» Records for this exercise
-- ==== Sys2Proof/Machine/Base.lean ====
section
/-! DEFINITION. What every meaning uses: how a meaning answers, raw registers and counters, time and turns, interrupts, messages to
the warden, replies to commands. -/
namespace Sys2Proof.Machine

/-- The answer of a meaning that changes only the device. Log entry 8 DESIGN CHOICE. -/
def onDev (s : State) (f : Dev → Dev) : Host.Outcome State Fault Refusal := .next { s with dev := f s.dev }
/-- The answer of a meaning that changes only the device and reads the fuses. -/
def onFz (s : State) (f : Fuses → Dev → Dev) : Host.Outcome State Fault Refusal := .next { s with dev := f s.fuses s.dev }
/-- The answer of a meaning that changes the device and the byte memory. -/
def onMem (s : State) (f : Fuses → Mem → Dev → Mem × Dev) : Host.Outcome State Fault Refusal :=
  .next { s with mem := (f s.fuses s.mem s.dev).1, dev := (f s.fuses s.mem s.dev).2 }
/-- The answer of a meaning that acts on die `die`: a die number beyond 7 stops the machine (log entry 3); a die that the package does not have
does nothing (log entry 8). -/
def onDie (s : State) (die : Nat) (f : Fuses → Mem → Dev → Mem × Dev) : Host.Outcome State Fault Refusal :=
  if die ≥ 8 then .fault .illFormed else if die ≥ variantDies s.fuses.variant then .next s else onMem s f
/-- The same for a core of a die. Log entries 3 DESIGN CHOICE, 8 DESIGN CHOICE. -/
def onCore (s : State) (die core : Nat) (f : Fuses → Mem → Dev → Mem × Dev) : Host.Outcome State Fault Refusal :=
  if die ≥ 8 || core ≥ 16 then .fault .illFormed else if die ≥ variantDies s.fuses.variant then .next s else onMem s f
/-- The answer to a command that the state does not enable: nothing changes (log entry 8). -/
def idle (s : State) : Host.Outcome State Fault Refusal := .next s

/-- The stored value of the register at offset `o`. -/
def rget (d : Dev) (o : Nat) : Nat := ((tget d.regs o).map BitVec.toNat).getD (regReset o)
/-- `d` with the register at `o` holding `v`. -/
def rset (d : Dev) (o v : Nat) : Dev := { d with regs := tput d.regs o (BitVec.ofNat 32 v) }
/-- A field of a register replaced. -/
def rfield (d : Dev) (o hi lo v : Nat) : Dev :=
  let r := rget d o
  rset d o (r - bits r hi lo * 2 ^ lo + v % 2 ^ (hi + 1 - lo) * 2 ^ lo)
/-- A saturating counter raised by `n`. -/
def cnt (d : Dev) (o : Nat) (n : Nat := 1) : Dev := if n = 0 then d else rset d o (satInc (rget d o) n)
/-- A wrapping counter raised by `n`. -/
def cntWrap (d : Dev) (o : Nat) (n : Nat := 1) : Dev := if n = 0 then d else rset d o (rget d o + n)
/-- A wrapping 64-bit counter held in two registers. -/
def cnt64 (d : Dev) (lo : Nat) (n : Nat) : Dev :=
  let v := rget d lo + 2 ^ 32 * rget d (lo + 4) + n
  if n = 0 then d else rset (rset d lo v) (lo + 4) (v / 2 ^ 32)
/-- The sticky bits of `m` set. -/
def stick (d : Dev) (o m : Nat) : Dev := rset d o (rget d o ||| m)
/-- Something sent outside. Log entry 5 DESIGN CHOICE. -/
def send (d : Dev) (o : Out) : Dev := { d with out := d.out ++ [o] }
/-- A free value (log entry 2) and the device that has taken it. -/
def freeVal (d : Dev) : Nat × Dev := (Config.freeNat d.free, { d with free := d.free + 1 })

/-- Turn length in ns (R45). -/
def turnLen (d : Dev) : Nat := [10000, 20000, 40000, 50000, 100000].getD (bits (rget d 0x600000) 2 0) 20000
/-- Nominal CCLK cycles of a turn and its last cycle for work (R39). -/
def turnCycles (d : Dev) : Nat := turnLen d * 3 / 2
/-- The last cycle for work W (R39). -/
def workEnd (d : Dev) : Nat := turnCycles d - 48
/-- The ledger turn in which an arrival at `t` is entered (R13). -/
def ledgerOf (d : Dev) (t : Nat) : Nat := (t + 2000) / turnLen d + 1
/-- The ledger turn in which an arrival at `t` is entered: never one that is already sealed (R13), and the first turn's at the earliest (R49).
Before turns run the entry waits under number 0 for the first turn's ledger. Log entry 43 DEDUCED. -/
def entryTurn (d : Dev) (t : Nat) : Nat := if d.time.running then max (ledgerOf d t) (max d.time.first (d.time.sealedTo + 1)) else 0
/-- The start of turn `n` in TAI ns (R46). -/
def turnStart (d : Dev) (n : Nat) : Nat := n * turnLen d
/-- Moving the clock to `t`: time never runs backwards by a command that carries an arrival time. -/
def atTime (d : Dev) (t : Nat) : Dev := { d with time := { d.time with now := max d.time.now t } }

/-- Populated dies (R20). -/
def popDies (fz : Fuses) : Nat := variantDies fz.variant
/-- Die `n` is populated and in the tile map. -/
def dieLive (d : Dev) (n : Nat) : Bool := bitAt d.pkg.live n
/-- Live dies in ascending number. -/
def liveDies (d : Dev) : List Nat := (List.range 8).filter (dieLive d)
/-- Cores of die `n` that are live (R33). -/
def coreLive (fz : Fuses) (d : Dev) (die c : Nat) : Bool :=
  dieLive d die && !bitAt (tgetD fz.coreFused die 0) c && !bitAt (tgetD d.pkg.svc die 0) c
/-- Live cores of a die as a mask. -/
def coreMask (fz : Fuses) (d : Dev) (die : Nat) : Nat :=
  ((List.range 16).map fun c => b2n (coreLive fz d die c) * 2 ^ c).foldl (· + ·) 0

/-- An interrupt of function `fn`, vector `vec`: sent, or pending in the PBA while the vector is masked (R359). Log entry 12 PRESUMED. -/
def irq (d : Dev) (fn vec : Nat) : Dev :=
  let k := fn * 64 + vec
  if d.host.masked.contains k then
    { d with host := { d.host with pba := if d.host.pba.contains k then d.host.pba else d.host.pba ++ [k] } }
  else send d (.irq fn vec)

/-- A timestamp: TCLK time with a resolution of one tick of 4 ns (R41). -/
def stamp (t : Nat) : Nat := t / 4 * 4
/-- A message on its way to the package warden (R449, R450): kind 0 EVENT, 1 ASSERT, 2 DEASSERT, 3 TEST; its timestamp is that of R41. -/
def post (d : Dev) (m : WMsg) : Dev := { d with wdn := { d.wdn with inbox := d.wdn.inbox ++ [{ m with ts := stamp m.ts }] } }
/-- An EVENT of a source. Log entry 75 DEDUCED. -/
def raise (d : Dev) (src die origin detail : Nat) : Dev :=
  post d { src := src, die := die, kind := 0, origin := origin, detail := detail, ts := d.time.now }
/-- A source raised once for each of `k` events (R169, R459). -/
def raiseN (k : Nat) (d : Dev) (src die detail : Nat) : Dev := Nat.repeat (fun d => raise d src die 0 detail) k d
/-- A live condition of object `obj` becomes present: ASSERT, once per object (R455). -/
def assertLive (d : Dev) (src die origin obj : Nat) : Dev :=
  let k := src * 8 + die
  let l := tgetD d.wdn.present k []
  if l.contains obj then d
  else post { d with wdn := { d.wdn with present := tput d.wdn.present k (l ++ [obj]) } }
    { src := src, die := die, kind := 1, origin := origin, detail := obj, ts := d.time.now }
/-- Objects of an instance's condition stand under another die: those of a source of package scope count on one instance (R453, R455). -/
def presentElse (d : Dev) (src die : Nat) : Bool :=
  bits (rget d (0x201000 + 8 * src)) 15 14 == 0 && (List.range 8).any fun x => x != die && !(tgetD d.wdn.present (src * 8 + x) []).isEmpty
/-- A live condition of object `obj` clears: DEASSERT when no object of the source is left in it (R455). -/
def clearLive (d : Dev) (src die origin obj : Nat) : Dev :=
  let k := src * 8 + die
  let l := tgetD d.wdn.present k []
  if !l.contains obj then d
  else
    let d := { d with wdn := { d.wdn with present := tput d.wdn.present k (l.filter (· != obj)) } }
    if (l.filter (· != obj)).isEmpty && !presentElse d src die then
      post d { src := src, die := die, kind := 2, origin := origin, detail := obj, ts := d.time.now }
    else d
/-- A live condition present or not. -/
def setLive (d : Dev) (src die origin obj : Nat) (present : Bool) : Dev :=
  if present then assertLive d src die origin obj else clearLive d src die origin obj

/-- The simplex bit: the package runs in the simplex configuration (R4). -/
def simplex (d : Dev) : Bool := !d.pkg.twin
/-- The package executes turns (R49); a trip has stopped every PLL (R548). Log entry 31 DEDUCED. -/
def running (d : Dev) : Bool := d.time.started && !d.pin.trip

/-- Adding a waiting reply in order of the turn it is due after and of its ledger index (R356, R364). -/
def queueReply (ws : List Reply) (r : Reply) : List Reply :=
  insertBy (fun a b => decide (a.due < b.due) || (a.due == b.due && decide (a.idx ≤ b.idx))) r ws

/-- The 32 bytes of a status reply (R361). -/
def replyBytes (d : Dev) (r : Reply) (phase : Bool) (sq : Nat) (res : Nat) : Bytes :=
  let body := leBytes 4 r.tag ++ leBytes 2 r.status ++ leBytes 6 r.admitted ++ leBytes 6 r.released ++
    leBytes 1 (b2n phase + 2 * b2n (simplex d) + 4 * b2n r.replayed + 8 * sq) ++ leBytes 1 0 ++ leBytes 4 r.detail ++ leBytes 4 res
  body ++ leBytes 4 (crc32c body)

/-- A frame queued for egress; in replay no frame goes to a field port (R87). -/
def egress (d : Dev) (f : EgFrame) : Dev :=
  if d.ldg.replay then d else
  { d with host := { d.host with egress := d.host.egress ++ [{ f with id := d.host.egId }], egId := d.host.egId + 1 } }

/-- The pair generation (R497). -/
def pairGen (d : Dev) : Nat := d.twin.gen
/-- The twin role code of R473: 0 lead, 1 follow, 2 simplex, 3 quarantined. -/
def roleCode (d : Dev) : Nat :=
  if simplex d then 2 else
  match d.twin.role with
  | .lead => 0
  | .solo => 0
  | .follow => 1
  | .attaching => 1
  | .arbitrating => if d.twin.prev = .follow then 1 else 0
  | .detached => 3
  | .quarantined => 3

/-- The 24-byte header of a field frame that the part sends, with its CRC after the payload (R125, R249). Log entry 88 DESIGN CHOICE. -/
def fieldFrame (d : Dev) (ty idx ctr ts valid stop : Nat) (payload : Bytes) : Bytes :=
  let h := leBytes 1 1 ++ leBytes 1 ty ++ leBytes 2 idx ++ leBytes 4 ctr ++ leBytes 8 ts ++ leBytes 2 payload.length ++ leBytes 2 (Config.frameRecords ty) ++
    leBytes 1 (valid + 2 * b2n (simplex d) + 4 * b2n d.ldg.replay + 8 * stop) ++ leBytes 1 0 ++ leBytes 2 (pairGen d)
  h ++ payload ++ leBytes 4 (crc32c (h ++ payload))

/-- The queue pair of polder `p`, queue `q`. -/
def pairKey (p q : Nat) : Nat := p * 8 + q
/-- Register `o` of queue `q` of polder `p`'s page (R379). -/
def pageReg (p q o : Nat) : Nat := pageBase p + 0x1000 + 0x40 * q + o

/-- The replies still due at a pair were discarded after the packet of running count `seq` had been fetched (R350, R357, R387): counts are 32 bits. -/
def lostReply (x : PairRec) (seq : Nat) : Bool :=
  match x.lost with
  | none => false
  | some n => decide ((n + 2 ^ 32 - seq % 2 ^ 32) % 2 ^ 32 < 2 ^ 31)
/-- The reply to a command of running count `seq` waits at its pair; a pair that is disabled or has discarded it drops it (R350, R357). -/
def replyTo (d : Dev) (p q seq : Nat) (r : Reply) : Dev :=
  match tget d.host.pairs (pairKey p q) with
  | none => d
  | some pr =>
    if !(pr.enabled || pr.busy) || lostReply pr seq then d
    else { d with host := { d.host with pairs := tput d.host.pairs (pairKey p q) { pr with waiting := queueReply pr.waiting r } } }
/-- The pair that gave the REPLAY_RUN in progress: in replay the replies to field requests are written to it, since none goes to a field port (R87).
Log entry 95 DESIGN CHOICE. -/
def replayPair (d : Dev) : Option (Nat × Nat × Nat) :=
  match d.ldg.replayRun with
  | some ({ origin := .host p q, seq := n, .. }, _) => some (p, q, n)
  | _ => none
/-- Destination of a reply to a command: its own pair, or the agent's machine controller as a REQUEST_STATUS frame (R361, R377); in replay every reply
goes to the host (R87). -/
def reply (d : Dev) (c : Cmd) (status detail : Nat) (result : Option Bytes) (admitted released due idx : Nat) : Dev :=
  let r : Reply := { tag := c.tag, status := status, admitted := admitted, released := released, detail := detail,
                     result := if status < 0x100 || d.wdn.safe.on then result else none, noIrq := c.noIrq, due := due, idx := idx, replayed := d.ldg.replay }
  match c.origin with
  | .host p q => replyTo d p q c.seq r
  | .field port ag =>
    if d.ldg.replay then ((replayPair d).map fun x => replyTo d x.1 x.2.1 x.2.2 r).getD d else
    let r := { r with result := none }
    match tget d.world.agents ag with
    | none => d
    | some a =>
      let d := { d with world := { d.world with agents := tput d.world.agents ag { a with frames := a.frames + 1 } } }
      egress d { (default : EgFrame) with
                 turn := due, agent := ag, order := 3, port := port, mac := a.bind.ctrlMac, vlan := a.bind.ctrlVlan, pcp := 6,
                 body := fieldFrame d 0x22 ag (a.frames + 1) (turnStart d (due + 1)) 1 0 (replyBytes d r false 0 0xffffffff) }
  | _ => d

/-- The answer to a command in its ledger turn, due after the turn's end (R364). -/
def answer (d : Dev) (c : Cmd) (status detail : Nat) (result : Option Bytes := none) : Dev :=
  reply d c status detail result d.time.turn 0 d.time.turn d.ldg.pos
/-- OK with a detail word. -/
def ok (d : Dev) (c : Cmd) (detail : Nat := 0) (result : Option Bytes := none) : Dev := answer d c 0 detail result

/-- Status codes of R365 that meanings answer with. -/
def stBadCheck : Nat := 0x101
/-- BAD_RANGE. -/
def stBadRange : Nat := 0x102
/-- BAD_STATE. -/
def stBadState : Nat := 0x103
/-- CLASS0_FULL. -/
def stClass0 : Nat := 0x200
/-- STREAM_LIMIT. -/
def stStream : Nat := 0x201
/-- AGENT_LIMIT. -/
def stAgent : Nat := 0x202
/-- POLDER_LIMIT. -/
def stPolder : Nat := 0x203
/-- THREAD_LIMIT. -/
def stThread : Nat := 0x204
/-- MAP_LIMIT. -/
def stMap : Nat := 0x205
/-- MODEL_LIMIT. -/
def stModel : Nat := 0x206
/-- PRIMSET_LIMIT. -/
def stSet : Nat := 0x207
/-- STORE_FULL. -/
def stStore : Nat := 0x208
/-- CANCELLED. -/
def stCancelled : Nat := 0x300
/-- INVALID_SAFE. -/
def stInvalid : Nat := 0x301

/-- The first failed test decides a command's status (R572). -/
def firstFail : List (Bool × Nat × Nat) → Option (Nat × Nat)
  | [] => none
  | (bad, st, det) :: t => if bad then some (st, det) else firstFail t

/-- The polder's record, absent where none is listed. -/
def polder (d : Dev) (p : Nat) : PolderRec := tgetD d.pld p default
/-- A polder's record changed. -/
def modPolder (d : Dev) (p : Nat) (f : PolderRec → PolderRec) : Dev := { d with pld := tput d.pld p (f (polder d p)) }
/-- A dike violation of a polder (R390). Log entry 61 DEDUCED. -/
def dike (d : Dev) (p : Nat) : Dev := modPolder d p fun x => { x with violDike := satInc x.violDike 1 }

end Sys2Proof.Machine
end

» What you will do
Among the lines of the material above, tally those containing "coreLive" and respond with the total only.

» Response to the task
2